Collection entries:
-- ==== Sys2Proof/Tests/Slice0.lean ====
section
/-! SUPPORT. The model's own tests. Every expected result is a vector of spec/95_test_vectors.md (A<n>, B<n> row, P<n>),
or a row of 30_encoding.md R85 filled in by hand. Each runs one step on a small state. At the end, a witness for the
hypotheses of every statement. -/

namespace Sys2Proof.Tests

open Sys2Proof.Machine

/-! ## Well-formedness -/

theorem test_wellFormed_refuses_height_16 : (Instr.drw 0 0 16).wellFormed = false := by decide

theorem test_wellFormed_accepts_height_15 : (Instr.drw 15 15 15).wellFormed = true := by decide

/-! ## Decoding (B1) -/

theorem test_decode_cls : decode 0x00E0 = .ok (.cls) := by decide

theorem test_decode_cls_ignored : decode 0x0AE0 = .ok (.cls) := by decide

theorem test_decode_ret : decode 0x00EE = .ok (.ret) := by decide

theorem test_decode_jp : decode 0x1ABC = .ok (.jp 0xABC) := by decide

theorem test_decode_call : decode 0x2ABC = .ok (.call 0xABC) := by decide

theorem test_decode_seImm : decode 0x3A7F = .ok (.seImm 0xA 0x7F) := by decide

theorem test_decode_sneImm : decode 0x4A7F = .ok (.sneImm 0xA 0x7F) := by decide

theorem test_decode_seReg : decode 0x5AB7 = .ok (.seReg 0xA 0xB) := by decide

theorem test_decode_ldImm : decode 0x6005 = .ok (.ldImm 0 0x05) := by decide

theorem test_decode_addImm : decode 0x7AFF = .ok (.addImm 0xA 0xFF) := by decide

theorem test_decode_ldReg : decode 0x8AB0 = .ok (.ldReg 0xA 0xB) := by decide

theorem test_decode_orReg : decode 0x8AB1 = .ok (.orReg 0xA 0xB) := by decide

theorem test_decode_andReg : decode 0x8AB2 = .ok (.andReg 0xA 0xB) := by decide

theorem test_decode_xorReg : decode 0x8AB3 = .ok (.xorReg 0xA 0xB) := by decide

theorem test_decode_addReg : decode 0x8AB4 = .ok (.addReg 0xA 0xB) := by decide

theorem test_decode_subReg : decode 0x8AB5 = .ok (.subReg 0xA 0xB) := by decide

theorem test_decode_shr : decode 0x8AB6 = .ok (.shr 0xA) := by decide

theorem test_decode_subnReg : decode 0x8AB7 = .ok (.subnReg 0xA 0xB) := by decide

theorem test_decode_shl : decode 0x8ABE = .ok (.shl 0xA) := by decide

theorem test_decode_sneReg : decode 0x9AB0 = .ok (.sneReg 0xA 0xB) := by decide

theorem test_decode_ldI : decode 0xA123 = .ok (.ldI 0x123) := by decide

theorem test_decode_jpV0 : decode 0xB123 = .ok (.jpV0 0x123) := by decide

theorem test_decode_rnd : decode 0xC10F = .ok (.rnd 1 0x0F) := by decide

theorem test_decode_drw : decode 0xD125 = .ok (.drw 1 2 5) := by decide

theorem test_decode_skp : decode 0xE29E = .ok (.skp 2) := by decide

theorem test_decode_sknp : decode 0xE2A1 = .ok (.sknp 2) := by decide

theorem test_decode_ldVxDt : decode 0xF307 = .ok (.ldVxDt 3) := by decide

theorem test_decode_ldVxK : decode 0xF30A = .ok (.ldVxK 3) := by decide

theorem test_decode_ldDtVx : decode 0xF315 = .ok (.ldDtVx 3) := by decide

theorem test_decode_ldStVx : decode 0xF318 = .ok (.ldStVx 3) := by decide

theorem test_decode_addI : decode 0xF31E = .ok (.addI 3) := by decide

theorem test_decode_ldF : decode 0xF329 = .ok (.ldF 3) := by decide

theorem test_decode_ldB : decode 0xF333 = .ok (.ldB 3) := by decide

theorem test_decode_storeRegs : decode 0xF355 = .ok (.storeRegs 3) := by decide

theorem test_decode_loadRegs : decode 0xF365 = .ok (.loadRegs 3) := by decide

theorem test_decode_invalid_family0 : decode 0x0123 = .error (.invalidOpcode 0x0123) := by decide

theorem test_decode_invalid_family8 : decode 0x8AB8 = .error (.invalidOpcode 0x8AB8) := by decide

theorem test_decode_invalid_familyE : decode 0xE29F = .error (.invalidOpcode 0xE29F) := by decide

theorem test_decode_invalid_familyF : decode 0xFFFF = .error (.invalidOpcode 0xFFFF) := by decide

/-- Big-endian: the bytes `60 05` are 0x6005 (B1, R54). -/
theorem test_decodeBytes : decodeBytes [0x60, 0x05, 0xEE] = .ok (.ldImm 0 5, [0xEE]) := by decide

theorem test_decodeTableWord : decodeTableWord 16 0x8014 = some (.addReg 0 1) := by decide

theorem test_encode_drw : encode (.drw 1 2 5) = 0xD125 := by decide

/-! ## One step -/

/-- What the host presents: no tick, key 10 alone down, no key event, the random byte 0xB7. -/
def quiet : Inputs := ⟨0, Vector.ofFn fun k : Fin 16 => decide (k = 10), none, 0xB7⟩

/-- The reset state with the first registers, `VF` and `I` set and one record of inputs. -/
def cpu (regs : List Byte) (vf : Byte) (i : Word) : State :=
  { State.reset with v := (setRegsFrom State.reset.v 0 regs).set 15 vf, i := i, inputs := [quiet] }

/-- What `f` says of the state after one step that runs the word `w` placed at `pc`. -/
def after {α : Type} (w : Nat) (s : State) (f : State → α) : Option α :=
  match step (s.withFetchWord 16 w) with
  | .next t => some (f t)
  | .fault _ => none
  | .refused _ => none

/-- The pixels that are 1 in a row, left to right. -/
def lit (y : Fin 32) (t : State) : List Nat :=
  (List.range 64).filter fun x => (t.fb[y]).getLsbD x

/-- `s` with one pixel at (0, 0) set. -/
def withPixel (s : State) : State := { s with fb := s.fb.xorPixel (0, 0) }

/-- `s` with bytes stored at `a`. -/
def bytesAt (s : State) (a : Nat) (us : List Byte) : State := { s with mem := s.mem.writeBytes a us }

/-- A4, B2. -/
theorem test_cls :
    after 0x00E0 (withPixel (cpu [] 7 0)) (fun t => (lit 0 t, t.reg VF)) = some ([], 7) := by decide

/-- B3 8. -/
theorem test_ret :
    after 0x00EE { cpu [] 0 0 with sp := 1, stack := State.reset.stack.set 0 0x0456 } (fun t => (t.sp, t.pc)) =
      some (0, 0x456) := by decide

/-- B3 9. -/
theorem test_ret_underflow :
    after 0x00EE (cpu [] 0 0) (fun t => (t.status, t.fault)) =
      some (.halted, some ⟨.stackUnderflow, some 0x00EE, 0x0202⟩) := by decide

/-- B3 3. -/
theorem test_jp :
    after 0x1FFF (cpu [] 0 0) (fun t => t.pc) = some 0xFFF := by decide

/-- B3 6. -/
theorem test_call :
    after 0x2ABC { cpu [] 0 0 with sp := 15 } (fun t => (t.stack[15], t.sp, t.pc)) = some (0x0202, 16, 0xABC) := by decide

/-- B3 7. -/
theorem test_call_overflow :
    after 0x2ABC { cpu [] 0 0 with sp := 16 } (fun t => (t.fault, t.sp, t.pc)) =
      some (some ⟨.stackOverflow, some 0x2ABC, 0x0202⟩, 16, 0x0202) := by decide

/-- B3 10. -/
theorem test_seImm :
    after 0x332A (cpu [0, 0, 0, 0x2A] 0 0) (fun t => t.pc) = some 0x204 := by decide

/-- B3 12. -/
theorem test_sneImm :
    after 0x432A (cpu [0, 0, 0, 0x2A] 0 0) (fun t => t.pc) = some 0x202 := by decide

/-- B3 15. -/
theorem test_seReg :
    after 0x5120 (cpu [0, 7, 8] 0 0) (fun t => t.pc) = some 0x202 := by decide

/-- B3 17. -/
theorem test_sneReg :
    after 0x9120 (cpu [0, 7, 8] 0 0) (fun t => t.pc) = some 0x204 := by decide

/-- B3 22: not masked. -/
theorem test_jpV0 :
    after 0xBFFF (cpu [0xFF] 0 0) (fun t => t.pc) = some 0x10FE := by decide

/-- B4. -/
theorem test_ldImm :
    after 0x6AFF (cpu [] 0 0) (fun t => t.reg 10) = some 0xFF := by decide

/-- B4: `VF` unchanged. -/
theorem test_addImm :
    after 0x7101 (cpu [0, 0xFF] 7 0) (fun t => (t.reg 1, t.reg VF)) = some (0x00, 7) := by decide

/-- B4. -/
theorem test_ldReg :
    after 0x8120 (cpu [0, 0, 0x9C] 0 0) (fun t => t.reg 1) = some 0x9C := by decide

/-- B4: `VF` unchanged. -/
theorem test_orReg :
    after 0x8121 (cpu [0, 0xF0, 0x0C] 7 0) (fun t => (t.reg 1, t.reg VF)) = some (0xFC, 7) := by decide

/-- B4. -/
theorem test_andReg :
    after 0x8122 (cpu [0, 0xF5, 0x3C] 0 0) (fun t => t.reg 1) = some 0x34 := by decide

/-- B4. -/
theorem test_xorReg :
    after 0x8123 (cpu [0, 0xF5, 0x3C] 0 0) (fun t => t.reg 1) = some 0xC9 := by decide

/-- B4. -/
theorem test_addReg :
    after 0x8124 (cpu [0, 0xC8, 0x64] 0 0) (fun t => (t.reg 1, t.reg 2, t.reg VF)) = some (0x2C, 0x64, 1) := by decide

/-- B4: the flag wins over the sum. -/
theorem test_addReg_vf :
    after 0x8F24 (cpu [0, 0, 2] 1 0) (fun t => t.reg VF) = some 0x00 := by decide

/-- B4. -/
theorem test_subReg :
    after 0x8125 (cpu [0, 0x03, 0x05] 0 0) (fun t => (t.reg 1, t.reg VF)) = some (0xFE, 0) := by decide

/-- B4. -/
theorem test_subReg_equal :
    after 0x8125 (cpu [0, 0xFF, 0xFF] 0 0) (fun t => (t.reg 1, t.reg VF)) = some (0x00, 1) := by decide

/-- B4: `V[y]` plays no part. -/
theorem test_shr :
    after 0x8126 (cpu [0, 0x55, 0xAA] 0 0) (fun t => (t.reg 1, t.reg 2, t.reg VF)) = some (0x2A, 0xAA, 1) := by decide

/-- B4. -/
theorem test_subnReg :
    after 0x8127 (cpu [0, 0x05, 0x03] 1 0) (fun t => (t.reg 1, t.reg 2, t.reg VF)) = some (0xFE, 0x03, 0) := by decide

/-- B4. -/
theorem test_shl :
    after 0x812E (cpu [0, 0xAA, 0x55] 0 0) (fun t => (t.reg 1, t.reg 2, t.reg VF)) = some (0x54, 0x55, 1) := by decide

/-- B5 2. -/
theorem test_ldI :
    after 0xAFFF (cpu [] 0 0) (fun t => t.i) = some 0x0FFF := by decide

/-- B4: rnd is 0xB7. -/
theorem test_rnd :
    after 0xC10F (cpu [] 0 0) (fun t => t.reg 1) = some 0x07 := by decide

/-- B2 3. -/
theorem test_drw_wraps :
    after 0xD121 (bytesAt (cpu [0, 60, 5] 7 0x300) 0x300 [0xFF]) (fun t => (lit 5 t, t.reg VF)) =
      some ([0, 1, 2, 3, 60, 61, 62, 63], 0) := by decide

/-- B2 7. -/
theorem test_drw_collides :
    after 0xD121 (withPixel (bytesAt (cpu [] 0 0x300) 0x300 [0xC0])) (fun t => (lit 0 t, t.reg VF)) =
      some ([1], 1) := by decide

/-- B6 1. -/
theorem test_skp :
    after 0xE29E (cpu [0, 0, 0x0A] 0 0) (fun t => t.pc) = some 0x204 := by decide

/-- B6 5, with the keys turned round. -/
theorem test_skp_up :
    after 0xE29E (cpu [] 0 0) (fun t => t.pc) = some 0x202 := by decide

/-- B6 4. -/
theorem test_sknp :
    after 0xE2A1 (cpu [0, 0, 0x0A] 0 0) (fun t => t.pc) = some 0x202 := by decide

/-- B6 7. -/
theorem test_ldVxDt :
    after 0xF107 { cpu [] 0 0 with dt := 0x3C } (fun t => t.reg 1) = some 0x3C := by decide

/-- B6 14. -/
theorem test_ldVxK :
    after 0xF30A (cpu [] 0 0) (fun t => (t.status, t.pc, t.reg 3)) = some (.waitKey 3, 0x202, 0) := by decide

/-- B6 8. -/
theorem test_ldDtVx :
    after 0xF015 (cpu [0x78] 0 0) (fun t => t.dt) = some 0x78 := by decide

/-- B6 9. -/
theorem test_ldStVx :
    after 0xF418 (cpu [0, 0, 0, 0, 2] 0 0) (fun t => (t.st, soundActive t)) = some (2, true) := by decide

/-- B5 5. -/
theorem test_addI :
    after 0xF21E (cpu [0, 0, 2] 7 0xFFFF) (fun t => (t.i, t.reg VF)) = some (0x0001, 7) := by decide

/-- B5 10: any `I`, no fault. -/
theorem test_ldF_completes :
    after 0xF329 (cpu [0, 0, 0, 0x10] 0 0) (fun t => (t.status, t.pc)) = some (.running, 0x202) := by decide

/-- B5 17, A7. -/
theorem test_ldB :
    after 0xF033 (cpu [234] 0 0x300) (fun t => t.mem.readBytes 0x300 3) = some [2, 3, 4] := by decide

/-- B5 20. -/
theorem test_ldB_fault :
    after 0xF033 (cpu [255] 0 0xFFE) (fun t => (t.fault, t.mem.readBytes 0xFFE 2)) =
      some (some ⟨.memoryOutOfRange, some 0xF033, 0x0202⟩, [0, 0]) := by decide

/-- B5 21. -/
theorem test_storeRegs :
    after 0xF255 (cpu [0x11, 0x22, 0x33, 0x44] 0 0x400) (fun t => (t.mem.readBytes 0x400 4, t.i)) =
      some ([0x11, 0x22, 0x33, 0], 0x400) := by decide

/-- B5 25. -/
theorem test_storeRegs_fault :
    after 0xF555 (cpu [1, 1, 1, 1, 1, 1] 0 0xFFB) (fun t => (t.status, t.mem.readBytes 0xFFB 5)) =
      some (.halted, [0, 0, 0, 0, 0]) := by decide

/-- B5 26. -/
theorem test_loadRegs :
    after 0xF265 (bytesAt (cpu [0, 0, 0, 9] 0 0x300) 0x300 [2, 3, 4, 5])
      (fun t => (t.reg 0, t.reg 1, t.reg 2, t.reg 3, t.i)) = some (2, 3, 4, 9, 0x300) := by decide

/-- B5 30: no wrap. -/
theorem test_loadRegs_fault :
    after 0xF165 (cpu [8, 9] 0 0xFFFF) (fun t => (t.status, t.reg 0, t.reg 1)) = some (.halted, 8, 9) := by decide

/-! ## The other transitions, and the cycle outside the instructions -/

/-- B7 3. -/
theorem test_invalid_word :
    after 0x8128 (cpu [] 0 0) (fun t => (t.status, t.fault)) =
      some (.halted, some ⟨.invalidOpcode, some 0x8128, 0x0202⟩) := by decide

# [TO DO]
Whatever lies between the line containing "after 0xF033 (cpu [234]" and the final line above, both included, must be returned exactly.

# [SOLUTION FOR THIS TASK]
    after 0xF033 (cpu [234] 0 0x300) (fun t => t.mem.readBytes 0x300 3) = some [2, 3, 4] := by decide

/-- B5 20. -/
theorem test_ldB_fault :
    after 0xF033 (cpu [255] 0 0xFFE) (fun t => (t.fault, t.mem.readBytes 0xFFE 2)) =
      some (some ⟨.memoryOutOfRange, some 0xF033, 0x0202⟩, [0, 0]) := by decide

/-- B5 21. -/
theorem test_storeRegs :
    after 0xF255 (cpu [0x11, 0x22, 0x33, 0x44] 0 0x400) (fun t => (t.mem.readBytes 0x400 4, t.i)) =
      some ([0x11, 0x22, 0x33, 0], 0x400) := by decide

/-- B5 25. -/
theorem test_storeRegs_fault :
    after 0xF555 (cpu [1, 1, 1, 1, 1, 1] 0 0xFFB) (fun t => (t.status, t.mem.readBytes 0xFFB 5)) =
      some (.halted, [0, 0, 0, 0, 0]) := by decide

/-- B5 26. -/
theorem test_loadRegs :
    after 0xF265 (bytesAt (cpu [0, 0, 0, 9] 0 0x300) 0x300 [2, 3, 4, 5])
      (fun t => (t.reg 0, t.reg 1, t.reg 2, t.reg 3, t.i)) = some (2, 3, 4, 9, 0x300) := by decide

/-- B5 30: no wrap. -/
theorem test_loadRegs_fault :
    after 0xF165 (cpu [8, 9] 0 0xFFFF) (fun t => (t.status, t.reg 0, t.reg 1)) = some (.halted, 8, 9) := by decide

/-! ## The other transitions, and the cycle outside the instructions -/

/-- B7 3. -/
theorem test_invalid_word :
    after 0x8128 (cpu [] 0 0) (fun t => (t.status, t.fault)) =
      some (.halted, some ⟨.invalidOpcode, some 0x8128, 0x0202⟩) := by decide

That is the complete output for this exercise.